Colleagues and friends recall the work of the Nobel laureate.

Simon van der Meer

Simon van der Meer was born in 1925 in The Hague, the third child of Pieter van der Meer and Jetske Groeneveld. His father was a school teacher and his mother came from a teacher’s family. Good education was highly prized in the van der Meer family and the parents made a big effort to provide this to Simon and his three sisters. Having attended the gymnasium (science section) in The Hague, he passed his final examination in 1943 – during German occupation in wartime. He stayed at the gymnasium for another two years because the Dutch universities were closed, attending classes in the humanities section. During this period – inspired by his excellent physics teacher – he became interested in electronics and filled his parents’ house with electronic gadgets.

In 1945 Simon began studying technical physics at Delft University, where he specialized in feedback circuits and measurement techniques. In a way, this foreshadowed his main invention, stochastic cooling, which is a combination of measurement (of the position of the particles) and feedback. The “amateur approach” – to use his own words – that he practiced during his stay at Delft University later crystallized in an ability to see complicated things in a simple and clear manner. In 1952 he joined the highly reputed Philips research laboratory in Eindhoven, where he became involved in development work on high-voltage equipment and electronics for electron microscopes. Then, in 1956, he decided to move to the recently founded CERN laboratory.

magnetic horn

As one of his first tasks at CERN, Simon became involved in the design of the pole-face windings and multipole correction lenses for the 26 GeV Proton Synchrotron (PS), which is still in operation today, as the heart of CERN’s accelerator complex. Supervised by and in collaboration with John Adams and Colin Ramm, he developed – in parallel to his technical work on power supplies for these big magnets – a growing interest in particle physics. He worked for a year on a separated antiproton beam, an activity that triggered the idea of the magnetic horn – a pulsed focusing device for charged particles, which traverse a thin metal wall in which a pulsed high current flows. Such a device is often referred to as a “current sheet lens”. The original application of the magnetic horn was for neutrino physics. Of the secondary particles emerging from a target hit by a high-energy proton beam, the horn selectively focused the pions. When the pions then decayed into muons and neutrinos, an equally focused and intense neutrino beam was obtained. The magnetic horn found many applications all around the world, for both neutrino physics and the production of antiprotons.

In 1965 Simon joined the group led by Francis Farley working on a g-2 experiment for the precision measurement of the magnetic moment of the muon. There, he took part in the design of a small storage ring (the g-2 ring) and participated in all phases of the experiment.

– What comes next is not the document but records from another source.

-- ==== Sys2Proof/Machine/Tap.lean ====
section
/-! DEFINITION. The tap (12_tap): start modes and the frame grid, sources, packets and their release times, the buffer, host rings, replay and loopback; and the reception rows, whose PAUSE frames stop paced packets (R246, R397). -/

namespace Sys2Proof.Machine

open Sys2Proof

/-- Transmit flow t beside its objects. -/
def txOf (s : State) (t : Nat) : TxX := tabGet {} t s.tap.tx

/-- Replace it. -/
def putTx (t : Nat) (x : TxX) (s : State) : State := { s with tap := { s.tap with tx := tabPut {} t x s.tap.tx } }

/-- Nanoseconds of the tick time since the epoch. -/
def nowNs (s : State) : Nat := s.time.sec * billion + s.time.ns

/-- Nanoseconds of a packed time. -/
def tNsec (t : Nat) : Nat := tSec t * billion + tNs t

/-- The settings a frame of flow t keeps: its tap and transmit flow objects and the pattern objects (R24). -/
def txSettings (s : State) (t : Nat) : List (Nat × Nat) :=
  s.objs.filter (fun e =>
    let id := e.1 / 65536
    let idx := e.1 % 65536
    (id / 65536 = 0x48 && idx = t) || (id / 65536 = 0x24 && 0x241000 ≤ id && idx = t) || id / 65536 = 0x4C)

/-! ### Geometry and packets (R287, R393, R394) -/

/-- What a frame's settings say of its packets. -/
structure TxGeo where
  st      : Bool
  lineMode : Bool
  width   : Nat
  fmt     : Nat
  ppg     : Nat
  gb      : Nat
  lineLen : Nat
  stride  : Nat
  lines   : Nat                           -- lines this frame or occurrence sends
  line0   : Nat                           -- the first of them, in its block
  block   : Nat                           -- k of the frame or block
  unit    : Nat                           -- lines of the frame or block
  cap     : Nat                           -- image bytes of a full packet
  two     : Bool                          -- R393: a packet may end in a second line only
deriving DecidableEq, Repr

/-- The geometry of frame or occurrence k of flow t. -/
def txGeo (cfg : List (Nat × Nat)) (t k : Nat) : TxGeo :=
  let fmt := cfgGet cfg Oid.tapPixelFormat t
  let width := cfgGet cfg Oid.tapWidth t
  let st := cfgGet cfg Oid.flowTxType t = 1
  let lm := cfgGet cfg Oid.tapStartMode t = 4
  let bl := max 1 (cfgGet cfg Oid.tapBlockLines t)
  let lb := lineBytesOf fmt width
  let gb := (pgOf fmt).2
  let block := cfgGet cfg Oid.tapPacking t = 1
  let pay := cfgGet cfg Oid.tapPayloadBytes t
  { st := st, lineMode := lm, width := width, fmt := fmt, ppg := (pgOf fmt).1, gb := gb, lineLen := lb, stride := strideOf lb
    lines := if lm then 1 else cfgGet cfg Oid.tapHeight t
    line0 := if lm then k % bl else 0
    block := if lm then k / bl else k
    unit := if lm then bl else cfgGet cfg Oid.tapHeight t
    cap := max 1 (if !st then cfgGet cfg Oid.tapGvspPacketBytes t else if block then pay / 180 * 180 else pay / gb * gb)
    two := st && !block }

/-- Image bytes of a frame. -/
def txTotal (g : TxGeo) : Nat := g.lines * g.lineLen

/-- Image bytes of the packet whose payload starts at image byte `off` (R393, R394). -/
def packetLen (g : TxGeo) (off : Nat) : Nat :=
  let left := txTotal g - off
  if g.two then
    let rest := g.lineLen - off % max 1 g.lineLen
    if g.cap ≤ rest then min g.cap left else min left (rest + min (g.cap - rest) g.lineLen)
  else min g.cap left

/-- Payload packets from an image byte on, counted one by one. -/
def countPackets (g : TxGeo) : Nat → Nat → Nat
  | 0, _ => 0
  | n + 1, off => if txTotal g ≤ off then 0 else 1 + countPackets g n (off + packetLen g off)

/-- Payload packets of a frame. -/
def payloadPackets (g : TxGeo) : Nat :=
  if g.two && g.lineLen < g.cap then countPackets g (g.lines + 1) 0 else (txTotal g + g.cap - 1) / g.cap

/-- A leader comes first, a trailer last (R394, R407). -/
def hasLeader (g : TxGeo) : Bool := !g.st && g.line0 = 0
def hasTrailer (g : TxGeo) : Bool := !g.st && g.line0 + g.lines = g.unit

/-- N, with leader and trailer. -/
def packetsOf (g : TxGeo) : Nat := payloadPackets g + b2n (hasLeader g) + b2n (hasTrailer g)

/-- Whether packet j carries image bytes. -/
def isPayload (g : TxGeo) (j : Nat) : Bool := !(hasLeader g && j = 0) && !(hasTrailer g && j + 1 = packetsOf g)

/-- off_j of R395, in ns. -/
def packetOffset (cfg : List (Nat × Nat)) (t : Nat) (g : TxGeo) (npk j : Nat) : Nat :=
  if !g.st then j * cfgGet cfg Oid.tapGvspGapNs t
  else
    let num := max 1 (cfgGet cfg Oid.tapRateNum t)
    let den := cfgGet cfg Oid.tapRateDen t
    let p16 := den * billion * 65536 / num
    let trs16 := if cfgGet cfg Oid.tapModel t = 1 then p16 / max 1 npk
      else p16 * cfgGet cfg Oid.tapActiveNum t / max 1 (cfgGet cfg Oid.tapActiveDen t) / max 1 npk
    j * trs16 / 65536

/-- When packet j of a frame is due, in ns since the epoch (R395). -/
def packetDue (t : Nat) (fr : TxFrame) : Nat :=
  let g := txGeo fr.cfg t fr.k
  fr.start + (if g.st then cfgGet fr.cfg Oid.tapTrOffsetNs t else 0) + packetOffset fr.cfg t g fr.npk fr.j
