-- ==== Sys2Proof/Machine/Limits.lean ====
section
/-! DEFINITION. The checks on a value of an object: its encoding (R81, R82), its own limits (R11, R538), the limits that depend on other objects, and the checks a plan passes at its seal (R120). -/

namespace Sys2Proof.Machine

open Sys2Proof

/-! ### Encoding (Table 3.1) -/

/-- Bytes of a scalar value. -/
def scalarBytes (t : ValType) : Nat := typeBits t / 8

/-- Whether a type is moved as bytes of any length. -/
def isBytes : ValType → Bool
  | .str _ => true
  | .blob _ => true
  | _ => false

/-- A type read as a signed number. -/
def isSigned : ValType → Bool
  | .i32 => true
  | .i64 => true
  | .q32 => true
  | _ => false

/-- A value from its bytes in the transport's order; none when the length is wrong (R81, R82). -/
def decodeValue (le : Bool) (t : ValType) (b : List Byte) : Option PVal :=
  match t with
  | .str n => if b.length ≤ n then some (.bytes (padTo n b)) else none
  | .blob n => if b.length ≤ n then some (.bytes b) else none
  | .time96 =>
    if b.length ≠ 12 then none
    else if le then some (.num (packTime (leNat (slice 0 6 b)) (leNat (slice 6 4 b)) (leNat (slice 10 2 b))))
    else some (.num (packTime (beNat (slice 0 6 b)) (beNat (slice 6 4 b)) (beNat (slice 10 2 b))))
  | t => if b.length = scalarBytes t then some (.num (if le then leNat b else beNat b)) else none

/-- The bytes of a value in the transport's order (R81). -/
def encodeValue (le : Bool) (t : ValType) (v : PVal) : List Byte :=
  match t, v with
  | .time96, .num n => timeBytes le n
  | _, .bytes b => b
  | t, .num n => if le then leBytes (scalarBytes t) n else beBytes (scalarBytes t) n

/-- The number of a value; 0 for bytes. -/
def valNum : PVal → Nat
  | .num n => n
  | .bytes _ => 0

/-- The bytes of a value; none for a number. -/
def valBytes : PVal → List Byte
  | .num _ => []
  | .bytes b => b

/-! ### Limits of the value alone (R538) -/

/-- RANGE unless the condition holds. -/
def inRange (b : Bool) : Nat := if b then St.ok else St.range

/-- A two-bit field of v among the first n holds `bad`. -/
def hasField (bad v : Nat) : Nat → Bool
  | 0 => false
  | n + 1 => v / 4 ^ n % 4 = bad || hasField bad v n

/-- The status a limit of the object table gives a number. -/
def limitStatus (t : ValType) (l : Limit) (v : Nat) : Nat :=
  let i : Int := if isSigned t then toSigned (typeBits t) v else v
  match l with
  | .any => St.ok
  | .range lo hi ex => inRange ((decide (lo ≤ i) && decide (i ≤ hi)) || decide (i ∈ ex))
  | .codes good refused => if i ∈ good then St.ok else if i ∈ refused then St.range else St.reserved
  | .codeRange lo hi ex => if (decide (lo ≤ i) && decide (i ≤ hi)) || decide (i ∈ ex) then St.ok else St.reserved
  | .only k => inRange (i = k)
  | .key k => if i = k then St.ok else St.keyValue
  | .bits defined _ => if v &&& defined = v then St.ok else St.reserved
  | .mask defined => if v &&& defined = v then St.ok else St.reserved
  | .fields bad n => inRange (!hasField bad v n)
  | .mult m lo hi => inRange (decide (lo ≤ i) && decide (i ≤ hi) && i % m = 0)
  | .pow2 lo hi => inRange (decide (lo ≤ i) && decide (i ≤ hi) && decide (v = 2 ^ Nat.log2 v))

/-- A value of `pos.list`: whole entries of 8 bytes, little-endian, with [63:48] equal to 0 (R456). -/
def listValid : List Byte → Bool
  | [] => true
  | _ :: _ :: _ :: _ :: _ :: _ :: g :: h :: t => g = 0 && h = 0 && listValid t
  | _ => false

/-- Limits of a value alone that the object table's form does not hold: TIME96 (Table 3.1), the flow a trigger names (Table 5.5), byte lengths, and non-ASCII bytes of a STRING. -/
def aloneStatus (r : ObjRow) (v : PVal) : Nat :=
  match v with
  | .bytes b =>
    if r.id = Oid.dictKey && b.length != 32 then St.length
    else if r.id = Oid.lampHeadUser && b.length != 96 then St.length
    else if r.id = Oid.tapRawFrame && (b.length < 60 || 9212 < b.length) then St.length
    else if r.id = Oid.posList then inRange (listValid b)
    else match r.type with
      | .str _ => inRange (b.all (fun x => decide (x.toNat < 128)))
      | _ => St.ok
  | .num n =>
    if r.type = .time96 then inRange (decide (tNs n < billion))
    else if r.id = Oid.eventsFlowTriggerSel then
      (if bits n 31 30 = 3 then St.reserved
       else if n &&& 0xC0000FFF != n then St.reserved
       else inRange (bits n 31 30 != 2 || decide (bits n 11 0 < 1024)))
    else St.ok

/-- Steps 7 to 10 of R87 for a value by itself. -/
def valueStatus (r : ObjRow) (v : PVal) : Nat :=
  let a := aloneStatus r v
  match v with
  | .bytes _ => a
  | .num n =>
    let l := limitStatus r.type r.limit n
    if a = St.ok then l else a

/-! ### Limits that depend on other objects (R87 step 9) -/

/-- Lower limits of `cellar.share` (Table 10.2), by partition and activity code. -/
def shareMin (part act : Nat) : Nat :=
  match part, act with
  | 0, 0 => 39 | 0, 1 => 39 | 0, 3 => 49 | 0, 4 => 4
  | 1, 1 => 96 | 1, 2 => 96 | 1, 4 => 4
  | 2, 4 => 280
  | _, _ => 0

/-- The share of an activity once v has been written at idx. -/
def shareSum (s : State) (id idx v : Nat) : Nat :=
  ((List.range 5).map (fun a => if a = idx then v else getObj s id a)).sum

/-- `time.step` or `time.set` would make the time negative at the tick that applies it, which accumulates first (R129, R135, R136). -/
def stepNegative (s : State) (d : Int) : Bool :=
  let p := s.time.step.getD {}
  let base : Int := match p.set with
    | some t => ((tUnits t * 65536 : Nat) : Int)
    | none => timeUnits32 (accumulate s)
  decide (base + p.add + d < 0)

/-- A consumer code named by another channel (R161). -/
def consumerTaken (s : State) (c v : Nat) : Bool :=
  v != 0xFFFF && (List.range 256).any (fun k => k != c && getObj s Oid.eventsChConsumer k = v)

/-- The pre-, main and post-cursor of a lane sum to at most 63 (Table 6.7). -/
def cursorsOk (s : State) (base id idx v : Nat) : Bool :=
  let g (k : Nat) := if id = k + base then v else getObj s (k + base) idx
  decide (g Oid.laneTxPre + g Oid.laneTxMain + g Oid.laneTxPost ≤ 63)

/-- Frame period limit: an offset in ns is less than den × 10^9 / num. -/
def belowPeriod (off num den : Nat) : Bool := decide (off * num < den * billion)

/-- The status of limits that depend on other objects, for a write of v to an object outside the quad groups. -/
def linkedTop (s : State) (id idx v : Nat) : Nat :=
  let st := getObj s Oid.flowTxType idx = 1
  let rst := getObj s Oid.flowRxType idx = 1
  if id = Oid.timeStep then inRange (!stepNegative s (toSigned 64 v))
  else if id = Oid.timeSource then inRange (v != 3 || getObj s Oid.timeBhUpstream != 0xFFFF)
  else if id = Oid.timeBhDownstream then
    inRange (decide (((List.range 16).filter (fun q => v.testBit q)).length ≤ 3) && !v.testBit (getObj s Oid.timeBhUpstream))
  else if id = Oid.eventsChConsumer then inRange (!consumerTaken s idx v)
  else if id = Oid.portFec then inRange (!portExists s idx || fecAllowed (quadModeActive s (idx / 4)) v)
  else if id = Oid.underbackHigh then inRange (decide (getObj s Oid.underbackLow idx < v))
  else if id = Oid.underbackLow then inRange (decide (v < getObj s Oid.underbackHigh idx))
  else if id = Oid.lauterWidth then inRange (!rst || decide (v ≤ 32767))
  else if id = Oid.lauterHeight then inRange (!rst || getObj s Oid.lauterScan idx = 1 || decide (v ≤ 32767))
  else if id = Oid.lauterStagingHigh then inRange (decide (getObj s Oid.lauterStagingLow < v))
  else if id = Oid.lauterStagingLow then inRange (decide (v < getObj s Oid.lauterStagingHigh))
  else if id = Oid.casksGlobalHigh then inRange (decide (getObj s Oid.casksGlobalLow < v))
  else if id = Oid.casksGlobalLow then inRange (decide (v < getObj s Oid.casksGlobalHigh))
  else if id = Oid.casksFlowHigh then inRange (decide (getObj s Oid.casksFlowLow idx < v))
  else if id = Oid.casksFlowLow then inRange (decide (v < getObj s Oid.casksFlowHigh idx))
  else if Oid.cellarShare ≤ id ∧ id ≤ Oid.cellarShare + 2 then
    inRange (decide (shareMin (id - Oid.cellarShare) idx ≤ v) && decide (shareSum s id idx v ≤ 280))
  else if id = Oid.cellarReinstate then inRange (getObj s Oid.cellarPcState idx = 5)
  else if id = Oid.cellarTestSelect then inRange (v = 0 || getObj s Oid.cellarPcState idx != 5)
  else if id = Oid.rackingRingHigh then inRange (decide (getObj s Oid.rackingRingLow idx < v))
  else if id = Oid.rackingRingLow then inRange (decide (v < getObj s Oid.rackingRingHigh idx))
  else if id = Oid.rackingCqEnable then inRange (v = 1 || !cqInUse s idx)
  else if id = Oid.rackingResume then inRange (s.link.bme)
  else if id = Oid.tapWidth || id = Oid.tapHeight then inRange (!st || decide (v ≤ 32767))
  else if id = Oid.tapTrOffsetNs then inRange (belowPeriod v (getObj s Oid.tapRateNum idx) (getObj s Oid.tapRateDen idx))
  else if id = Oid.tapHostSlotBytes then
    inRange (decide (getObj s Oid.tapHeight idx * strideOf (lineBytesOf (getObj s Oid.tapPixelFormat idx) (getObj s Oid.tapWidth idx)) ≤ v))
  else if id = Oid.hydroTimingActiveDen then inRange (decide (getObj s Oid.hydroTimingActiveNum idx ≤ v))
  else if id = Oid.hydroTimingTrOffsetNs then inRange (belowPeriod v (getObj s Oid.hydroRateNum idx) (getObj s Oid.hydroRateDen idx))
  else if id = Oid.posAmpMin then inRange (decide (v < getObj s Oid.posAmpMax idx))
  else if id = Oid.posQuadEdges then inRange (decide (v ≤ getObj s Oid.posInterp idx))
  else if id = Oid.posCmpListBase then inRange (decide (v + getObj s Oid.posCmpListLen idx ≤ 65536))
  else if id = Oid.posCmpListLen then inRange (decide (getObj s Oid.posCmpListBase idx + v ≤ 65536))
  else if id = Oid.hostlinkWinSize then inRange (decide (v ≤ bar2Span s))
  else if id = Oid.powerSagDeepMv then inRange (decide (v + 5 ≤ getObj s Oid.powerSagMv))
  else if id = Oid.faultsReinstate then (if reinstateStatus s v = St.modeRestricted then St.ok else reinstateStatus s v)
  else St.ok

As he stated later, this period was an invaluable experience not only for his scientific life but also through sharing the vibrant atmosphere at CERN at the time – which was full of excitement – and the lifestyle of experimental high-energy physics. It was also about this time, in 1966, that Simon met his future wife, Catharina Koopman, during a skiing excursion in the Swiss mountains. In what Simon later described as “one of the best decisions of my life”, they married shortly afterwards and had two children, Ester (born 1968) and Mathijs (born 1970).

Simon at a farewell party

In 1967, Simon again became responsible for magnet power supplies, this time for the Intersecting Storage Rings (ISR) and a little later also for the 400 GeV Super Proton Synchrotron (SPS). During his activities at the ISR he developed the now famous “van der Meer scan”, a method to measure and optimize the luminosity of colliding beams. The ISR was a collider with a huge intensity, more than 50 A direct current of protons per beam, and it was in 1968 – probably during one of the long nights devoted to machine development – that a new and brilliant idea to increase luminosity was conceived: the concept of stochastic cooling.

A Nobel concept

“The cooling of a single particle circulating in a ring is particularly simple” (van der Meer 1984), provided that it can be seen in all of the electronic noise from the pick-up and the preamplifiers. “All” that is needed is to measure the amount of betatron oscillation at a suitable location in the ring and correct it later with a kicker at a phase advance of an odd multiple of 90° (figure 1). But the devil (closely related to Maxwell’s demon) is in the detail. Normally, it is not possible to measure the position of just one particle because there are so many particles in the ring that a single one is impossible to resolve. So, groups of particles – often referred to as beam “slices” or “samples” – must be considered instead.

The concept of transverse stochastic cooling

For such a beam slice, it is indeed possible to measure the average position with sufficient precision during its passage through a pick-up and to correct for this when the same slice goes through a kicker. However, the particles in such a slice are not fixed in their relative position. Because there is always a spread around the central momentum, some particles are faster and others are slower. This leads to an exchange of particles between adjacent beam slices. This “mixing” is vital for stochastic cooling – without it, the cooling action would be over in a few turns. Stochastic cooling does eventually act on individual particles. With the combination of many thousands of observations (many thousands of turns), a sufficiently large bandwidth of the cooling system’s low-noise (sometimes cryogenic) electronics and powerful kickers, it works.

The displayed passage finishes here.